DATA FOR THIS EXERCISE:
-- ==== Sys2Proof/Tests/Slice0.lean ====
section
/-!
SUPPORT. Small tests and witnesses. The expected values of the tests are those of spec/95_test_vectors.md, of the
tables of spec/30_encoding.md and of the rules' examples; each test names its source. A witness shows a concrete state
and operands that meet the hypotheses of the obligation it is named after.
-/

namespace Sys2Proof.Tests

open Sys2Proof Sys2Proof.Machine

/-- The SFC's part of a next state. -/
def sfcOf (r : Result) : Option Sfc :=
  match r with
  | .next t => some t.sfc
  | .fault _ => none
  | .refused _ => none

/-- The reset instance with a given SFC and given host events. -/
def at_ (d : Sfc) (evs : List HostEvent) : State := { State.reset with sfc := d, bus := { pending := evs, replies := [] } }

/-- A state like one in the middle of P1 and P2: tag "28478010", body 82 01 with its frame, V-FDEC-1's response. -/
def loaded : State :=
  at_ { Sfc.reset with
    tag := [0x32, 0x38, 0x34, 0x37, 0x38, 0x30, 0x31, 0x30]
    paddr := #v[0xCB, 0x8D, 0x37, 0xE3, 0x0C, 0x70]
    body := [0x82, 0x01]
    csum := 0x83
    tx := frameOf [0x82, 0x01]
    rx := [0xFF, 0xFF, 0xFF, 0x86, 0xA1, 0xB2, 0xC3, 0xD4, 0xE5, 0x01, 0x05, 0xAB, 0x3F, 0xC0, 0x00, 0x00, 0x77]
    slen := 14
    decDelim := 0x86
    decAddr := #v[0xA1, 0xB2, 0xC3, 0xD4, 0xE5]
    decCmd := 0x01
    decBcnt := 0x05
    data := [0xAB, 0x3F, 0xC0, 0x00, 0x00]
    flt := 0x3FC00000
    hexb := [0x33, 0x46, 0x43]
    res := 0x05 } []

/-- A small instance (BODY_MAX 1, RX_MAX 8, lower-case digits) with all three buffers full and all flags set. -/
def overflown : State where
  cfg := { bodyMax := 1, rxMax := 8, hexCase := .lower, cmdLatency := 3 }
  sfc := { Sfc.reset with
    body := [0x01]
    rx := [0x01, 0x02, 0x03, 0x04, 0x05, 0x06, 0x07, 0x00]
    hexb := [0x33, 0x46, 0x43, 0x30, 0x30, 0x30, 0x30, 0x30]
    bodyOvf := true
    rxOvf := true
    hexOvf := true }
  bus := { pending := [], replies := [] }

theorem loaded_inv : loaded.Inv := by
  refine ⟨by decide, by decide, by decide, by decide, by decide, by decide, .inr ⟨[0x82, 0x01], by decide, rfl⟩,
    .inr (by decide), by decide, ⟨.decShort, by decide⟩, by decide⟩

theorem overflown_inv : overflown.Inv := by
  refine ⟨by decide, by decide, by decide, by decide, by decide, by decide, .inl rfl, .inl rfl, by decide,
    ⟨.ok, by decide⟩, by decide⟩

/-! ## Well-formedness: one ill-formed term per check -/

/-- A reserved command with the OP of PACK (R73). -/
theorem test_wf_badcmd : (Instr.badcmd 0x01#8).wf = false := by decide
/-- The borders of the reserved space (R73). -/
theorem test_wf_badcmd_borders :
    (Instr.badcmd 0x06#8).wf = false ∧ (Instr.badcmd 0x07#8).wf = true ∧ (Instr.badcmd 0x08#8).wf = false ∧
    (Instr.badcmd 0x0B#8).wf = false ∧ (Instr.badcmd 0x0C#8).wf = true ∧ (Instr.badcmd 0x0E#8).wf = true ∧
    (Instr.badcmd 0x0F#8).wf = false ∧ (Instr.badcmd 0x10#8).wf = true ∧ (Instr.badcmd 0xFF#8).wf = true := by
  decide
/-- `CMD` with no mnemonic of R77. -/
theorem test_wf_cmd_form : (HostForm.cmd (.badcmd 0x07#8)).wf = false ∧ (HostForm.cmd .pack).wf = true := by decide
/-- A transaction word with a bit of 31:25 set (R75). -/
theorem test_wf_word_top : decodeAccess 0x03000001#32 = none := by decide
/-- A read with DATA other than 0x00 (R75). -/
theorem test_wf_word_read_data : decodeAccess 0x00000101#32 = none := by decide
/-- A program with one ill-formed word has no accesses (R75). -/
theorem test_wf_program : decodeProgram [0x01000001#32, 0x80000000#32] = none := by decide
/-- Parameters outside their legal values (R7), and the borders inside. -/
theorem test_wf_config :
    ¬ Config.Legal ⟨0, 8, .upper, 0⟩ ∧ ¬ Config.Legal ⟨256, 8, .upper, 0⟩ ∧ ¬ Config.Legal ⟨1, 7, .upper, 0⟩ ∧
    ¬ Config.Legal ⟨1, 1024, .upper, 0⟩ ∧ Config.Legal ⟨1, 8, .upper, 0⟩ ∧ Config.Legal ⟨255, 1023, .lower, 9⟩ := by
  decide

/-! ## Decoding: the words of 30_encoding.md R71, R73 -/

theorem test_decode_nop : decode [0b00000000#8] = .ok (.nop, []) := rfl
theorem test_decode_pack : decode [0b00000001#8] = .ok (.pack, []) := rfl
theorem test_decode_csum : decode [0b00000010#8] = .ok (.csum, []) := rfl
theorem test_decode_fenc : decode [0b00000011#8] = .ok (.fenc, []) := rfl
theorem test_decode_fdec : decode [0b00000100#8] = .ok (.fdec, []) := rfl
theorem test_decode_f2h : decode [0b00000101#8] = .ok (.f2h, []) := rfl
theorem test_decode_h2f : decode [0b00000110#8] = .ok (.h2f, []) := rfl
theorem test_decode_clrTag : decode [0b00001000#8] = .ok (.clrTag, []) := rfl
theorem test_decode_clrBody : decode [0b00001001#8] = .ok (.clrBody, []) := rfl
theorem test_decode_clrRx : decode [0b00001010#8] = .ok (.clrRx, []) := rfl
theorem test_decode_clrHex : decode [0b00001011#8] = .ok (.clrHex, []) := rfl
theorem test_decode_srst : decode [0b00001111#8] = .ok (.srst, []) := rfl
/-- Reserved words at the borders of R73, and no bit a don't-care. -/
theorem test_decode_badcmd :
    decode [0b00000111#8] = .ok (.badcmd 0x07#8, []) ∧ decode [0b00001100#8] = .ok (.badcmd 0x0C#8, []) ∧
    decode [0b00010001#8] = .ok (.badcmd 0x11#8, []) ∧ decode [0b10000001#8] = .ok (.badcmd 0x81#8, []) ∧
    decode [0b11111111#8] = .ok (.badcmd 0xFF#8, []) := ⟨rfl, rfl, rfl, rfl, rfl⟩
/-- No byte, no command; and a command leaves the bytes after its one (R74). -/
theorem test_decode_stream :
    decode [] = .error .noByte ∧ decode [0x01#8, 0x0F#8] = .ok (.pack, [0x0F#8]) := ⟨rfl, rfl⟩
/-- The opcode table's numbering. -/
theorem test_decode_tableWord :
    decodeTableWord 8 0x0B = some .clrHex ∧ decodeTableWord 8 0xFF = some (.badcmd 0xFF#8) ∧
    decodeTableWord 16 0x100 = none := by decide
theorem test_encode_srst : encode .srst = [0x0F#8] := rfl

/-! ## Transaction words and the assembler: programs P1 and P2 of 95_test_vectors.md -/

/-- P1, accesses 1, 3, 4 and the tag's first two characters. -/
theorem test_assemble_p1 :
    assemble [.cmd .srst, .tag [0x32#8, 0x38#8], .cmd .pack, .rd 0x0001#16 0x00#8] =
      [0x0100000F#32, 0x01000432#32, 0x01000438#32, 0x01000001#32, 0x00000100#32] := by decide
/-- P2, accesses 2 (first two bytes), 15 and 27; P1, access 12 (first byte). -/
theorem test_assemble_p2 :
    assemble [.rx [0xFF#8, 0x86#8], .flt 0x3FC00000#32, .hex [0x33#8, 0x46#8, 0x43#8], .body [0x82#8]] =
      [0x010008FF#32, 0x01000886#32, 0x01001C3F#32, 0x01001DC0#32, 0x01001E00#32, 0x01001F00#32,
       0x01000B33#32, 0x01000B46#32, 0x01000B43#32, 0x01000682#32] := by decide
/-- The words of P1, access 5 and P2, access 10, read back. -/
theorem test_decodeAccess :
    decodeAccess 0x00002000#32 = some (.read 0x0020#16) ∧ decodeAccess 0x00080000#32 = some (.read 0x0800#16) ∧
    decodeAccess 0x01000B58#32 = some (.write 0x000B#16 0x58#8) := by decide

/-! ## The commands: vectors of 95_test_vectors.md section 2 -/

/-- V-CTL-1. -/
theorem test_nop : (sfcOf (exec .nop loaded)).map (·.res) = some 0x00#8 := by decide
/-- V-PACK-1. -/
theorem test_pack_discovery_tag :
    (sfcOf (exec .pack loaded)).map (·.paddr) = some #v[0xCB, 0x8D, 0x37, 0xE3, 0x0C, 0x70] := by decide
/-- V-PACK-11: seven characters; PADDR keeps what it held. -/
theorem test_pack_short :
    (sfcOf (exec .pack (at_ { loaded.sfc with tag := [0x32, 0x38, 0x34, 0x37, 0x38, 0x30, 0x31] } []))).map
      (fun d => (d.res, d.paddr)) = some (0x02#8, #v[0xCB, 0x8D, 0x37, 0xE3, 0x0C, 0x70]) := by decide
/-- V-CSUM-5: only the leading FF is skipped. -/
theorem test_csum_leading_sync :
    (sfcOf (exec .csum (at_ { Sfc.reset with body := [0xFF, 0x12, 0xFF, 0x34] } []))).map (·.csum) = some 0xD9#8 := by
  decide
/-- V-CSUM-2: all sync, and V-CSUM-12's code when BODY_OVF is set. -/
theorem test_csum_all_sync_and_overflow :
    (sfcOf (exec .csum (at_ { Sfc.reset with body := [0xFF], csum := 0x55 } []))).map (·.csum) = some 0x00#8 ∧
    (sfcOf (exec .csum overflown)).map (fun d => (d.res, d.csum)) = some (0x03#8, 0x00#8) := by decide
/-- V-FENC-1. -/
theorem test_fenc_discovery_frame :
    (sfcOf (exec .fenc (at_ { Sfc.reset with body := [0x82, 0xCB, 0x8D, 0x37, 0xE3, 0x0C, 0x70] } []))).map
      (fun d => (d.csum, d.tx)) =
      some (0x6C#8, [0xFF, 0xFF, 0xFF, 0xFF, 0x82, 0xCB, 0x8D, 0x37, 0xE3, 0x0C, 0x70, 0x6C, 0x00]) := by decide
/-- V-FENC-2 and V-FENC-3: an empty body, and a checksum equal to the sync byte. -/
theorem test_fenc_corners :
    (sfcOf (exec .fenc State.reset)).map (·.tx) = some [0xFF, 0xFF, 0xFF, 0xFF, 0x00, 0x00] ∧
    (sfcOf (exec .fenc (at_ { Sfc.reset with body := [0x0F, 0xF0] } []))).map (·.tx) =
      some [0xFF, 0xFF, 0xFF, 0xFF, 0x0F, 0xF0, 0xFF, 0x00] := by decide
/-- V-FDEC-2: a lost FF shifts the data window. -/
theorem test_fdec_lost_sync :
    (sfcOf (exec .fdec (at_ { Sfc.reset with
      rx := [0xFF, 0xFF, 0x86, 0xA1, 0xB2, 0xC3, 0xD4, 0xE5, 0x01, 0x05, 0xAB, 0xFF, 0xC0, 0x00, 0x00, 0x77] }
      []))).map (fun d => ((d.res, d.slen, d.decDelim), d.decAddr, d.decCmd, d.decBcnt, d.data)) =
      some ((0x00#8, 13, 0x86#8), #v[0xA1, 0xB2, 0xC3, 0xD4, 0xE5], 0x01#8, 0x05#8, [0xAB, 0xC0, 0x00, 0x00, 0x77]) :=
  rfl
/-- V-FDEC-7 and V-FDEC-12: the two decode failures at their borders. -/
theorem test_fdec_failures :
    (sfcOf (exec .fdec (at_ { loaded.sfc with rx := [0x01, 0x02, 0x03, 0x04, 0x05, 0x06, 0x07, 0x01] } []))).map
      (fun d => (d.res, d.slen, d.decCmd, d.decBcnt, d.data)) = some (0x06#8, 8, 0x07#8, 0x01#8, []) ∧
    (sfcOf (exec .fdec (at_ { loaded.sfc with rx := [0x86, 0x01, 0x02, 0x03, 0x04, 0x05, 0x06, 0xFF] } []))).map
      (fun d => (d.res, d.slen, d.decDelim, d.data)) = some (0x05#8, 7, 0x00#8, []) := by decide
/-- V-F2H-1 in upper case: "3FC00000". -/
theorem test_f2h_upper :
    (sfcOf (exec .f2h loaded)).map (·.hexo) = some #v[0x33, 0x46, 0x43, 0x30, 0x30, 0x30, 0x30, 0x30] := by decide
/-- V-F2H-5 in lower case: "0000000f". -/
theorem test_f2h_lower :
    (sfcOf (exec .f2h { overflown with sfc := { Sfc.reset with flt := 0x0000000F } })).map (·.hexo) =
      some #v[0x30, 0x30, 0x30, 0x30, 0x30, 0x30, 0x30, 0x66] := by decide
/-- V-H2F-3: right padding; V-H2F-12: lower-case input. -/
theorem test_h2f :
    (sfcOf (exec .h2f (at_ { Sfc.reset with hexb := [0x33, 0x46, 0x43] } []))).map (·.flt) = some 0x3FC00000#32 ∧
    (sfcOf (exec .h2f (at_ { Sfc.reset with hexb := [0x63, 0x30] } []))).map (·.flt) = some 0xC0000000#32 := by decide
/-- V-H2F-8: "3G"; V-H2F-11's code on an overflow. -/
theorem test_h2f_failures :
    (sfcOf (exec .h2f (at_ { Sfc.reset with flt := 0x12345678, hexb := [0x33, 0x47] } []))).map
      (fun d => (d.res, d.flt)) = some (0x08#8, 0x12345678#32) ∧
    (sfcOf (exec .h2f overflown)).map (fun d => (d.res, d.flt)) = some (0x07#8, 0#32) := by decide
/-- R92's example: TAG_CNT and TAG0 read 0x00; PADDR stays. -/
theorem test_clrTag :
    (sfcOf (exec .clrTag loaded)).map (fun d => (busRead 0x0005#16 d, busRead 0x0028#16 d, d.paddr)) =
      some (0x00#8, 0x00#8, #v[0xCB, 0x8D, 0x37, 0xE3, 0x0C, 0x70]) := by decide
/-- V-PORT-2's clear. -/
theorem test_clrBody :
    (sfcOf (exec .clrBody overflown)).map (fun d => (d.body, busRead 0x0002#16 d)) = some ([], 0x06#8) := by decide
/-- R119: RX goes, the decoded fields stay. -/
theorem test_clrRx :
    (sfcOf (exec .clrRx loaded)).map (fun d => (d.rx, d.slen, d.data)) =
      some ([], 14, [0xAB, 0x3F, 0xC0, 0x00, 0x00]) := by decide
/-- R135's example. -/
theorem test_clrHex :
    (sfcOf (exec .clrHex overflown)).map (fun d => (busRead 0x000C#16 d, d.hexOvf)) = some (0x00#8, false) := by decide
/-- V-CTL-2. -/
theorem test_srst : sfcOf (exec .srst loaded) = some Sfc.reset := by decide
/-- V-CTL-4. -/
theorem test_badcmd :
    (sfcOf (busWrite 0x0000#16 0xFF#8 loaded)).map (fun d => (d.res, d.rx.length)) = some (0x01#8, 17) := by decide

/-! ## The bus and the ports -/

/-- V-BUS-1, V-BUS-3, V-BUS-4, V-BUS-5. -/
theorem test_bus_reads :
    busRead 0x0003#16 Sfc.reset = 0x00#8 ∧ busRead 0x0000#16 loaded.sfc = 0x00#8 ∧
    busRead 0x0004#16 loaded.sfc = 0x00#8 ∧ busRead 0x0102#16 loaded.sfc = 0x00#8 ∧
    busRead 0x0101#16 loaded.sfc = 0x01#8 := by decide
/-- V-BUS-2 and V-BUS-6. -/
theorem test_bus_writes :
    sfcOf (busWrite 0x0001#16 0x00#8 loaded) = some loaded.sfc ∧
    (sfcOf (busWrite 0x001D#16 0xC0#8 State.reset)).map (·.flt) = some 0x00C00000#32 := by decide
/-- V-BUS-7: 512 received bytes. -/
theorem test_rx_length :
    let d := { Sfc.reset with rx := List.replicate 512 0x01#8 }
    busRead 0x0009#16 d = 0x00#8 ∧ busRead 0x000A#16 d = 0x02#8 := by
  refine ⟨(congrArg lengthLow (List.length_replicate (n := 512))).trans rfl,
    (congrArg lengthHigh (List.length_replicate (n := 512))).trans rfl⟩
/-- V-PORT-1, its second character. -/
theorem test_tag_port :
    (sfcOf (busWrite 0x0004#16 0x32#8 (at_ { Sfc.reset with
      tag := [0x42, 0x43, 0x44, 0x45, 0x46, 0x47, 0x48, 0x31] } []))).map (·.tag) =
      some [0x43, 0x44, 0x45, 0x46, 0x47, 0x48, 0x31, 0x32] := by decide
/-- R164 and R180: power-on reset keeps the parameters and the answers already given. -/
theorem test_power_on :
    step { overflown with bus := { pending := [.powerOn], replies := [0x05] } } =
      .next { cfg := overflown.cfg, sfc := Sfc.reset, bus := { pending := [], replies := [0x05] } } := rfl
/-- A word given with `withFetchWord` is the next step's command: V-CTL-5. -/
theorem test_withFetchWord :
    step (State.reset.withFetchWord 8 0x10) = .next { State.reset with sfc := { Sfc.reset with res := 0x01 } } := rfl

/-! ## Witnesses -/

theorem witness_CommandDecodeEncodeAgree :
    (Instr.badcmd 0x10#8).WellFormed ∧ Instr.fdec.WellFormed ∧ decode [0x04#8, 0x10#8] = .ok (.fdec, [0x10#8]) :=
  ⟨rfl, rfl, rfl⟩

WHAT THE TASK ASKS:
Answer with a single number: the count of lines in the records that contain "bytes".

TASK RESULT:
3